[Start of Attachment]
-- ==== Sys2Proof/Machine/Fill.lean ====
section
/-! DEFINITION. The fill: the Position Tracker (spec/03), the Recovery Controller (spec/04) and the Fault List's
part in both (spec/05). -/

namespace Sys2Proof.Machine

/-! ### Issuing a seek (R64 to R70) -/

/-- A recovery is in progress while the fill is SEEKING or RELOCKING (R62). -/
def FillState.recovering : FillState → Bool
  | .seeking | .relocking => true
  | _ => false

/-- The priority of the cause a reason belongs to: PROGRAM 1, SKIP 2, REFILL 3, REPAIR 4 (R65). -/
def Reason.priority : Reason → Nat
  | .start | .segment | .resume => 1
  | .skip => 2
  | .refill => 3
  | .repair => 4

/-- The run-in in force: the configured one, at most W (R70, step 1). -/
def ConfigRecord.runInForce (c : ConfigRecord) : Nat := min c.runIn c.window

/-- The cause address of the recovery in progress: the fault address of a REPAIR, E otherwise (R63). -/
def State.causeAddress (s : State) : Addr :=
  match s.fill.active with
  | some ⟨.repair, some f, _⟩ => f.address
  | _ => s.track.expected

/-- The target of a seek: the cause address less the run-in, for a REPAIR not below the start of the fault's
segment (R70, step 2). -/
def State.seekTarget (s : State) (fault : Option FaultRef) : Addr :=
  match fault with
  | some f => max (f.address - s.table.config.runInForce) (s.table.entry f.segment).first
  | none => s.track.expected - s.table.config.runInForce

/-- A seek issued with a given retry count (R70, steps 2 to 4 and 6 to 8). -/
def State.issue (s : State) (reason : Reason) (fault : Option FaultRef) (retry : Nat) : State :=
  let target := s.seekTarget fault
  let tag := s.fill.tag + 1
  { s with
    fill := { s.fill with
      state := .seeking, tag := tag, outstanding := some tag,
      active := some ⟨reason, fault, target⟩, retry := retry, owed := none }
    timer := s.timer.arm }.requestSeek ⟨tag, target, reason⟩

/-- One attempt counted on the entry of a fault (R100). -/
def countAttempt (l : List FaultEntry) (f : FaultRef) : List FaultEntry :=
  l.map (fun e => if e.address = f.address ∧ e.segment = f.segment then { e with attempts := e.attempts + 1 } else e)

/-- A seek issued for a new cause: retry count 0, and for a REPAIR one attempt on its entry (R70, step 5). -/
def State.issueNew (s : State) (reason : Reason) (fault : Option FaultRef) : State :=
  { s with faults := match fault with
      | some f => countAttempt s.faults f
      | none => s.faults }.issue reason fault 0

/-- A cause that arises, decided by the arbiter: issued with no recovery in progress, superseding one of
strictly lower priority, discarded otherwise (R66, R67). -/
def State.raiseCause (s : State) (reason : Reason) (fault : Option FaultRef) : State :=
  if s.fill.state.recovering then
    match s.fill.active with
    | some a => if reason.priority < a.reason.priority then s.issueNew reason fault else s
    | none => s.issueNew reason fault
  else s.issueNew reason fault

/-! ### Leaving a recovery (R76, R77, R85 to R88) -/

/-- The fill in a state outside a recovery: watchdog disarmed, retry count 0, cause fields cleared, no seek
outstanding, no run owed (R62, R63). -/
def State.leaveRecovery (s : State) (f : FillState) : State :=
  { s with
    fill := { s.fill with state := f, outstanding := none, active := none, retry := 0, owed := none }
    timer := s.timer.disarm }

/-- The REFILL test (R86): in PAUSED_FULL with C at or below the refill level and E not held. -/
def State.refillTest (s : State) : Bool :=
  s.fill.state == .pausedFull && decide (s.store.count ≤ s.store.refill) && !s.store.holds s.track.expected

/-- The REFILL cause issued where its test passes (R86). -/
def State.refillIfDue (s : State) : State :=
  if s.refillTest then s.issueNew .refill none else s

/-- PAUSED_FULL entered at high-water or by a blocked front: READ_PAUSE requested, the REFILL test made
(R77, R85, R86). -/
def State.enterPausedFull (s : State) : State :=
  (s.leaveRecovery .pausedFull).requestPause.refillIfDue

/-- END entered: the recovery ends, and READ_PAUSE is requested unless the fill was PAUSED_FULL (R87). -/
def State.enterEnd (s : State) : State :=
  let t := s.leaveRecovery .ended
  if s.fill.state = .pausedFull then t else t.requestPause

/-- The fill stopped by a STOP completion or the save step (R88). -/
def State.fillStop (s : State) : State :=
  { (s.leaveRecovery .stopped).requestPause with
    fill := { (s.leaveRecovery .stopped).requestPause.fill with abandon := 0 } }

/-- The recovery ended by the flush of PLAY or a resume (R68). -/
def State.dropRecovery (s : State) : State :=
  let t := s.leaveRecovery .stopped
  { t with fill := { t.fill with abandon := 0 } }

/-! ### Crossing a segment end (R53 to R55) -/

/-- What a crossing chooses: the end of the fill, or a next segment and whether the cue flag is used up. -/
inductive Crossing where
  | ends
  | goes (following : SegmentIndex) (usesCue : Bool)
  deriving DecidableEq, Repr

/-- The candidate of a crossing from segment `s`, if it is VALID (R53, steps 1 to 3). -/
def Tables.candidate (t : Tables) (s : SegmentIndex) : Option SegmentIndex :=
  if h : s.val + 1 < 64 then
    if (t.entry s).eol = false ∧ (t.entry ⟨s.val + 1, h⟩).valid = true then some ⟨s.val + 1, h⟩ else none
  else none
[End of Attachment]
• _Work order_:
Whenever a line of the data above includes the word "active", copy that line.

• _Response area_:
  match s.fill.active with
      active := some ⟨reason, fault, target⟩, retry := retry, owed := none }
    match s.fill.active with
    fill := { s.fill with state := f, outstanding := none, active := none, retry := 0, owed := none }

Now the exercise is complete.